**YOUR ASSIGNMENT**: Quote the entries below from the line with "(s.slots[k].state = .starting" through the line with "with its reason;", both ends included, and only those lines.

Saved data entries
--- START ---

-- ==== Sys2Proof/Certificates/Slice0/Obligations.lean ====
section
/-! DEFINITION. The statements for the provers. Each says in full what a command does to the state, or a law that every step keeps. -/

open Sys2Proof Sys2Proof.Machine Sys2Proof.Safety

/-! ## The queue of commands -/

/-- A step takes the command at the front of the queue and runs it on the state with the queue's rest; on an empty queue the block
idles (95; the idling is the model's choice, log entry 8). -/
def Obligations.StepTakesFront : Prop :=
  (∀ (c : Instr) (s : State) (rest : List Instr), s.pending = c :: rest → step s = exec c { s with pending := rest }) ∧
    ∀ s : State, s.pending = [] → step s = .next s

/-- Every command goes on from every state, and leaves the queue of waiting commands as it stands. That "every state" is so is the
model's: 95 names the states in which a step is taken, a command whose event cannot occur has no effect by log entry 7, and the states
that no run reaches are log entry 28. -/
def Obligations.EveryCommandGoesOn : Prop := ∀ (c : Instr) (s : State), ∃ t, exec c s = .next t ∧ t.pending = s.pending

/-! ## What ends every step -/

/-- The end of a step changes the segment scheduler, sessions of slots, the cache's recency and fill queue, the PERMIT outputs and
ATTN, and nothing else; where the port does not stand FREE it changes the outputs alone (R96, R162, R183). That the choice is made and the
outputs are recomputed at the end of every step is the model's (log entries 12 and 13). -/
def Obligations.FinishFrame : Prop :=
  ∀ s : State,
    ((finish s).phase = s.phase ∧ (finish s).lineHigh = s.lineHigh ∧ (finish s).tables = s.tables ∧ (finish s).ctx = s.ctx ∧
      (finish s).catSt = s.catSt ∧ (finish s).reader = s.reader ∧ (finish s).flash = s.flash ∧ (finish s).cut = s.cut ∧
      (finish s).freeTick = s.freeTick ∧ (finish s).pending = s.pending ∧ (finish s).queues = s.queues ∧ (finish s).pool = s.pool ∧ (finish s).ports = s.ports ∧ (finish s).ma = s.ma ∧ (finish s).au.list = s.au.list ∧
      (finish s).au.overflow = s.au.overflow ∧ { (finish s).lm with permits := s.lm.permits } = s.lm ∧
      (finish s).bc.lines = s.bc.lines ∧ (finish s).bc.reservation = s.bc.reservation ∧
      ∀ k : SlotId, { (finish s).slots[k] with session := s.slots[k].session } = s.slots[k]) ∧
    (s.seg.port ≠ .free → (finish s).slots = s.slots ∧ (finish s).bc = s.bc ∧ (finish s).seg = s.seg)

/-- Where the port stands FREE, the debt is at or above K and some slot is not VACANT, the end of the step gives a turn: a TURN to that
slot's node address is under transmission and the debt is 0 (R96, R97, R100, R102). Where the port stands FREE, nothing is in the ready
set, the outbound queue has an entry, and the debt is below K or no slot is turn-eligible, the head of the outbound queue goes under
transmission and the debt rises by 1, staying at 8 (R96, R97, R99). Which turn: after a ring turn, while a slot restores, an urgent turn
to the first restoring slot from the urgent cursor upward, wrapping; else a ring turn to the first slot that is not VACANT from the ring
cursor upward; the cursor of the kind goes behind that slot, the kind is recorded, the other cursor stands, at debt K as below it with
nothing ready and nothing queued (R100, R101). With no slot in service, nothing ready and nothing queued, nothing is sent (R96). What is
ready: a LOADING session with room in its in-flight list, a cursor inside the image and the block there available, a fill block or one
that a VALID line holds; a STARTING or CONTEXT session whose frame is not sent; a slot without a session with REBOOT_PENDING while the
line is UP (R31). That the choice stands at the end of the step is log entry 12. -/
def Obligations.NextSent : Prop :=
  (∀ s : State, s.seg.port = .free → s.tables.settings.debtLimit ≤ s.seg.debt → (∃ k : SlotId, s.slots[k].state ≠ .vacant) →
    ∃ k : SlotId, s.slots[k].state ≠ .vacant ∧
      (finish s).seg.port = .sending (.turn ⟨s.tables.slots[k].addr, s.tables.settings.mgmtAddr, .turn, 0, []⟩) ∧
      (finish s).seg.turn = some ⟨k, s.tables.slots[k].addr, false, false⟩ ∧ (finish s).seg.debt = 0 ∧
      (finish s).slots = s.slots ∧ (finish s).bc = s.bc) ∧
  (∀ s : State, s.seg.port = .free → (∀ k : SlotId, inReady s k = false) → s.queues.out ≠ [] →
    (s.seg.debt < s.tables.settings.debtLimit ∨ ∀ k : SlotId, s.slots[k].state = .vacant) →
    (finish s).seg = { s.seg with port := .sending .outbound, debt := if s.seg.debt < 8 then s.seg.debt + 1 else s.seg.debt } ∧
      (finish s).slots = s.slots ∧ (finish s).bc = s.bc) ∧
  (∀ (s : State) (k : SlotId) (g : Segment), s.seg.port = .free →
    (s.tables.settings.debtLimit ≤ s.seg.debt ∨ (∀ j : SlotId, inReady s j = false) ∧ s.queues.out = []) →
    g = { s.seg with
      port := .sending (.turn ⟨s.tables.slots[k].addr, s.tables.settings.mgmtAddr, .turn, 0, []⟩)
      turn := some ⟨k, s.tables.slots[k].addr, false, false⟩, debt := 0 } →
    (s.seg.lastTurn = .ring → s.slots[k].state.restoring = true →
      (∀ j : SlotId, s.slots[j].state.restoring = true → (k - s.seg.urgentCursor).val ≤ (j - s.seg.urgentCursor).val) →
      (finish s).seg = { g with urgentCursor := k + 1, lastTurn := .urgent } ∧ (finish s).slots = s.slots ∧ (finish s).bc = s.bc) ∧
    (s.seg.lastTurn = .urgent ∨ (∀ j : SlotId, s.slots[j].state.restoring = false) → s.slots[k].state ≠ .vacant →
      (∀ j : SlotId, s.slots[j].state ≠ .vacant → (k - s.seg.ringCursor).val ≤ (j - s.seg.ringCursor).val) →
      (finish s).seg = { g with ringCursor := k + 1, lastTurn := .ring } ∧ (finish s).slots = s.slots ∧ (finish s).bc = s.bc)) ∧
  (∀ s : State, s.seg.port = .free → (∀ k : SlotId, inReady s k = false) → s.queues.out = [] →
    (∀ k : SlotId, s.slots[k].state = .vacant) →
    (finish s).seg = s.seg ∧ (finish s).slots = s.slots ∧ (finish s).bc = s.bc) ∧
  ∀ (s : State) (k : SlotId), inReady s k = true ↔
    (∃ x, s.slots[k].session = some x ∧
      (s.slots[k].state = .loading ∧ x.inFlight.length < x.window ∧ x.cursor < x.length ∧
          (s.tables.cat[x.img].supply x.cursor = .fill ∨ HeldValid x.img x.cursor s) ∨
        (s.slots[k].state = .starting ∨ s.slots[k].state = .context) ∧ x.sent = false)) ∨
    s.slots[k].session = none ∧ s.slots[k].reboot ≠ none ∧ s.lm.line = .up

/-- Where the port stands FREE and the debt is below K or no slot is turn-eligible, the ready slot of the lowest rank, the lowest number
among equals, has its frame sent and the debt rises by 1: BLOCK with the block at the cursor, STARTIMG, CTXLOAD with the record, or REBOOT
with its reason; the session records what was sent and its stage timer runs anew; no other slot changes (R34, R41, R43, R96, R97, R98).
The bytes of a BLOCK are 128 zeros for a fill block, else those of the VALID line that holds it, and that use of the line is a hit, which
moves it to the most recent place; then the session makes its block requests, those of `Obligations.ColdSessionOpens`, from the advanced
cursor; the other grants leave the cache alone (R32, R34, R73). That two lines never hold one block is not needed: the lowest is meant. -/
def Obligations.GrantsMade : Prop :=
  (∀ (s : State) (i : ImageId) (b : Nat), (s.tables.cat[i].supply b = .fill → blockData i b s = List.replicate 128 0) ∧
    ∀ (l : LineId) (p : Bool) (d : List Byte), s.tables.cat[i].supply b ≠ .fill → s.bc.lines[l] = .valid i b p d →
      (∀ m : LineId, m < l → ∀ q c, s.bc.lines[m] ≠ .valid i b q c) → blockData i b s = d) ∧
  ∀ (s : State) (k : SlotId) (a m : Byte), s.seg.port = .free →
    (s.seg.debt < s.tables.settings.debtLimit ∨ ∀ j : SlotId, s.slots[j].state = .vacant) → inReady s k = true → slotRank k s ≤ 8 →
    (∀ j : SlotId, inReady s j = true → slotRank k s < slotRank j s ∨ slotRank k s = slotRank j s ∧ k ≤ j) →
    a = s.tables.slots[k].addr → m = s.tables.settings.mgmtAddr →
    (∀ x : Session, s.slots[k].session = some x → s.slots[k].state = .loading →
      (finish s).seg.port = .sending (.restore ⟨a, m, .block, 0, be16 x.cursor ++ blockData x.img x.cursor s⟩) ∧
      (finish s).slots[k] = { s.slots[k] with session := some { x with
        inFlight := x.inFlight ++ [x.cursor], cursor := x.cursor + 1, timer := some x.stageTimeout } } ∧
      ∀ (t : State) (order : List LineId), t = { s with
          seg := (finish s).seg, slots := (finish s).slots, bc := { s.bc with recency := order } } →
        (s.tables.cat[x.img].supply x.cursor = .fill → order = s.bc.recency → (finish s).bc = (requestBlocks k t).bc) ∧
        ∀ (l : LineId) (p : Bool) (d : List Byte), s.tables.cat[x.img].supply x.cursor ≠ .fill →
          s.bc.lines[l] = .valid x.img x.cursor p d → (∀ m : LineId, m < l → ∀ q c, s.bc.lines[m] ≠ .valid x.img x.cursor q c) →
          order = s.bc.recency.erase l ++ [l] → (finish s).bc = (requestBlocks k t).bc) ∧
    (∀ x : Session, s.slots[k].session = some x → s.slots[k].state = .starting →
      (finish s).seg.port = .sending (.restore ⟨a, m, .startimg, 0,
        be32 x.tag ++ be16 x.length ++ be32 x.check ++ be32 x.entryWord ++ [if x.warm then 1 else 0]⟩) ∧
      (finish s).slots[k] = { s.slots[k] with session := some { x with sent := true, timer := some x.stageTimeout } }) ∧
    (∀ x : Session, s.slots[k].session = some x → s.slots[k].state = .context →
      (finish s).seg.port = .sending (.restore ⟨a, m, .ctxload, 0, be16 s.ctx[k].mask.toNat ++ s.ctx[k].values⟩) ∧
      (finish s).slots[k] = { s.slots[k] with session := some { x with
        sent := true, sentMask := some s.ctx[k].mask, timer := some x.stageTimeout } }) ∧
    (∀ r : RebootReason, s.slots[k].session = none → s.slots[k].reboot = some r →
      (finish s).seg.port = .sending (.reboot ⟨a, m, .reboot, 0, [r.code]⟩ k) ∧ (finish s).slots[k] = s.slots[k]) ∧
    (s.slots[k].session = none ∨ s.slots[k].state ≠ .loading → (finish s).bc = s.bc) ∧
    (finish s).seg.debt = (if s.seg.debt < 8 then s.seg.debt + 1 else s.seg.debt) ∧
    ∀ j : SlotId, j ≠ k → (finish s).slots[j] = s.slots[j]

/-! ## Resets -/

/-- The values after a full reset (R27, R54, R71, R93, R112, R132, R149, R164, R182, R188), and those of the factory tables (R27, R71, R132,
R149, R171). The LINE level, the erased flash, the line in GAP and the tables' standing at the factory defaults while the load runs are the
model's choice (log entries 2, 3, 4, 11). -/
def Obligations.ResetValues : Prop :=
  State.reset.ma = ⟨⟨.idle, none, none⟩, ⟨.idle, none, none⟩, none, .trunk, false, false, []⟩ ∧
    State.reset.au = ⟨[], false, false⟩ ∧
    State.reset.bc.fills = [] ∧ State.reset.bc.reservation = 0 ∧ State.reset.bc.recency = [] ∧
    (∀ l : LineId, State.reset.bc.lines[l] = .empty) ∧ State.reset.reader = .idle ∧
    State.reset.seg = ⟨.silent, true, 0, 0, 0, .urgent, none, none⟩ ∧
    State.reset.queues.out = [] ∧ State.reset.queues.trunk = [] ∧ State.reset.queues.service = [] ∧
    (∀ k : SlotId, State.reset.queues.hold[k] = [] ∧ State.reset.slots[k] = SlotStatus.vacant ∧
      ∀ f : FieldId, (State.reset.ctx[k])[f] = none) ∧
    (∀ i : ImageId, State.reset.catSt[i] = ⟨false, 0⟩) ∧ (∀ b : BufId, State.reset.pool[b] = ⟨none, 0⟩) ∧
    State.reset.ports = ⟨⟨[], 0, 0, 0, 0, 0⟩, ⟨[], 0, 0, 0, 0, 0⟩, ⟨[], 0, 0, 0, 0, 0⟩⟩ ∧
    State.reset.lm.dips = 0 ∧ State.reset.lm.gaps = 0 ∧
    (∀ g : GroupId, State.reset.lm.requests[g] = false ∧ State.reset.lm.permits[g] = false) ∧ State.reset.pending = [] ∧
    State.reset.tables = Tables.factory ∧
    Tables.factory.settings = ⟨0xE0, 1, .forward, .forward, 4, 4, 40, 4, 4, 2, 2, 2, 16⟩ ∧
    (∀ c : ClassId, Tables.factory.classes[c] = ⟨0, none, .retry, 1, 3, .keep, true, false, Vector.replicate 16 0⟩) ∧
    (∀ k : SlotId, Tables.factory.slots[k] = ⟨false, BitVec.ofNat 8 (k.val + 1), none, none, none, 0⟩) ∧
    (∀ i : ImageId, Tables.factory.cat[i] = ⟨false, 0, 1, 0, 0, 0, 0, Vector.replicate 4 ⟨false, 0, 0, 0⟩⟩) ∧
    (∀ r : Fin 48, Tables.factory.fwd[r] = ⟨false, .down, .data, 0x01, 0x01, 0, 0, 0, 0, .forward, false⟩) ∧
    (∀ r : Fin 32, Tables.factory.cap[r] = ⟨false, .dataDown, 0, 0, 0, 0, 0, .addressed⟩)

--- END ---

**TASK OUTPUT**:
        (s.slots[k].state = .starting ∨ s.slots[k].state = .context) ∧ x.sent = false)) ∨
    s.slots[k].session = none ∧ s.slots[k].reboot ≠ none ∧ s.lm.line = .up

/-- Where the port stands FREE and the debt is below K or no slot is turn-eligible, the ready slot of the lowest rank, the lowest number
among equals, has its frame sent and the debt rises by 1: BLOCK with the block at the cursor, STARTIMG, CTXLOAD with the record, or REBOOT
with its reason; the session records what was sent and its stage timer runs anew; no other slot changes (R34, R41, R43, R96, R97, R98).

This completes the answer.